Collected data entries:
/-- The time of one patrol pass: SCRUB_HOURS, an eighth of it while the subchannel is DEGRADED, and in the pass after a reference has
returned (R364, R369, R440). -/
def passTreads (s : State) (c : Nat) : Nat :=
  getF s Reg.DRM_SCRUB_CFG_HOURS * 3600 * treadsPerSecond / (if (subAt s c).degraded || (subAt s c).quick then 8 else 1)

/-- Treads from line l of a pass to the next, which spread the lines over the pass. -/
def lineGap (s : State) (c l : Nat) : Nat :=
  passTreads s c * (l + 1) / subLines s - passTreads s c * l / subLines s

/-- A reference has returned: each subchannel is scrubbed once at 8 times the normal rate, from its first line (R440). -/
def quickScrub (s : State) : State :=
  allSubs.foldl (fun s c => setSub c { subAt s c with scrubLine := 0, scrubDue := s.now, quick := true } s) s

/-- PATROL_SCRUB (R369): the scrub reads its next line, once it is due, as a request of port 23; after the last line the pass is counted
with the largest on-die error code. Assumption 177 (DEDUCED). -/
def patrolScrub (c ecs : Nat) (s : State) : State :=
  let x := subAt s c
  if !subRunning s c ∨ s.now < x.scrubDue then s
  else
    let gap := lineGap s c x.scrubLine
    let (_, s) := enqueue 23 false (addrOfLine s c x.scrubLine) 0 (List.replicate 64 0) false s
    let next := if x.scrubLine + 1 < subLines s then x.scrubLine + 1 else 0
    let s := setSub c { subAt s c with scrubLine := next, scrubDue := x.scrubDue + gap, quick := x.quick && next != 0 } s
    if next = 0 then setF (incSatF s (Reg.DRM_SUB_SCRUB_PASSES c)) (Reg.DRM_SUB_SCRUB_ECS_MAX c) ecs else s

/-! ### Self-refresh (R360) -/

/-- Whether a subchannel has completed what it has accepted, a retraining included (R360, Table 5). -/
def subQuiet (s : State) (c : Nat) : Bool :=
  (subAt s c).queue.isEmpty && (subAt s c).reading.isEmpty && getF s (Reg.DRM_SUB_STAT_STATE c) != 2

/-- One subchannel enters self-refresh: all its banks close. -/
def subSleeps (s : State) (c : Nat) : State :=
  setF (setSub c { subAt s c with rows := [], postponed := [], pulled := [], refDue := [] } s) (Reg.DRM_SUB_STAT_STATE c) 4

/-- Refreshes that have fallen due and were not issued are counted (R438). -/
def countMissed (s : State) : State :=
  allSubs.foldl (fun s c => (subAt s c).refDue.foldl (fun s e =>
    let cyc := cycleOf s s.now
    if e.2 = 0 ∨ cyc < e.2 then s else addF s (Reg.DRM_CNT_COUNT 5) ((cyc - e.2) / max 1 (refreshInterval s c) + 1)) s) s

/-- SELF_REFRESH_ENTRY (R360): no new request is accepted; once every queued one has completed, all banks close and self-refresh
begins. -/
def selfRefreshEntry (s : State) : State :=
  let s := setDram { s.drm with accepting := false } s
  if allSubs.any (fun c => !subQuiet s c) then s else allSubs.foldl subSleeps s

/-- SELF_REFRESH_EXIT (R360): ZQ calibration, the kept settings and a retraining, then requests again; a subchannel that
finds no working setting runs DEGRADED on its last good one (R364). -/
def selfRefreshExit (failed : List Nat) (s : State) : State :=
  let s := allSubs.foldl (fun s c =>
    if getF s (Reg.DRM_SUB_STAT_STATE c) ≠ 4 then s
    else if failed.contains c then degrade c s
    else setF s (Reg.DRM_SUB_STAT_STATE c) (if (subAt s c).degraded then 3 else 1)) s
  admitWaiting (setDram { s.drm with accepting := true } s)

/-- The training of a reset ends DEGRADED where it succeeds (R364). -/
def selfRefreshReset (failed : List Nat) (s : State) : State :=
  selfRefreshExit failed (allSubs.foldl (fun s c => setSub c { subAt s c with degraded := false, retrain := false } s) s)

/-- Step 6 of start-up (R361): every subchannel trained, every line zero; the subchannels that fail. -/
def trainDram (failed : List Nat) (s : State) : State :=
  let s := setDram { dramInit with accepting := true, nextId := s.drm.nextId } s
  allSubs.foldl (fun s c =>
    setF (setSub c { subInit with scrubDue := s.now, trimAt := s.now } s) (Reg.DRM_SUB_STAT_STATE c) (if failed.contains c then 0 else 1)) s

/-- After a step of the count the trim periods and the patrol's pace count from it (R47). -/
def dramStep (s : State) : State :=
  setDram { s.drm with subs := s.drm.subs.map fun e => (e.1, { e.2 with trimAt := s.now, scrubDue := s.now }) } s

end Sys2Proof.Machine
end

Task to complete:
Starting at the line above that holds "counted (R438). -/" and ending at the line that holds "if e.2 = 0 ∨", transcribe each line exactly and include no other lines.

Response box:
/-- Refreshes that have fallen due and were not issued are counted (R438). -/
def countMissed (s : State) : State :=
  allSubs.foldl (fun s c => (subAt s c).refDue.foldl (fun s e =>
    let cyc := cycleOf s s.now
    if e.2 = 0 ∨ cyc < e.2 then s else addF s (Reg.DRM_CNT_COUNT 5) ((cyc - e.2) / max 1 (refreshInterval s c) + 1)) s) s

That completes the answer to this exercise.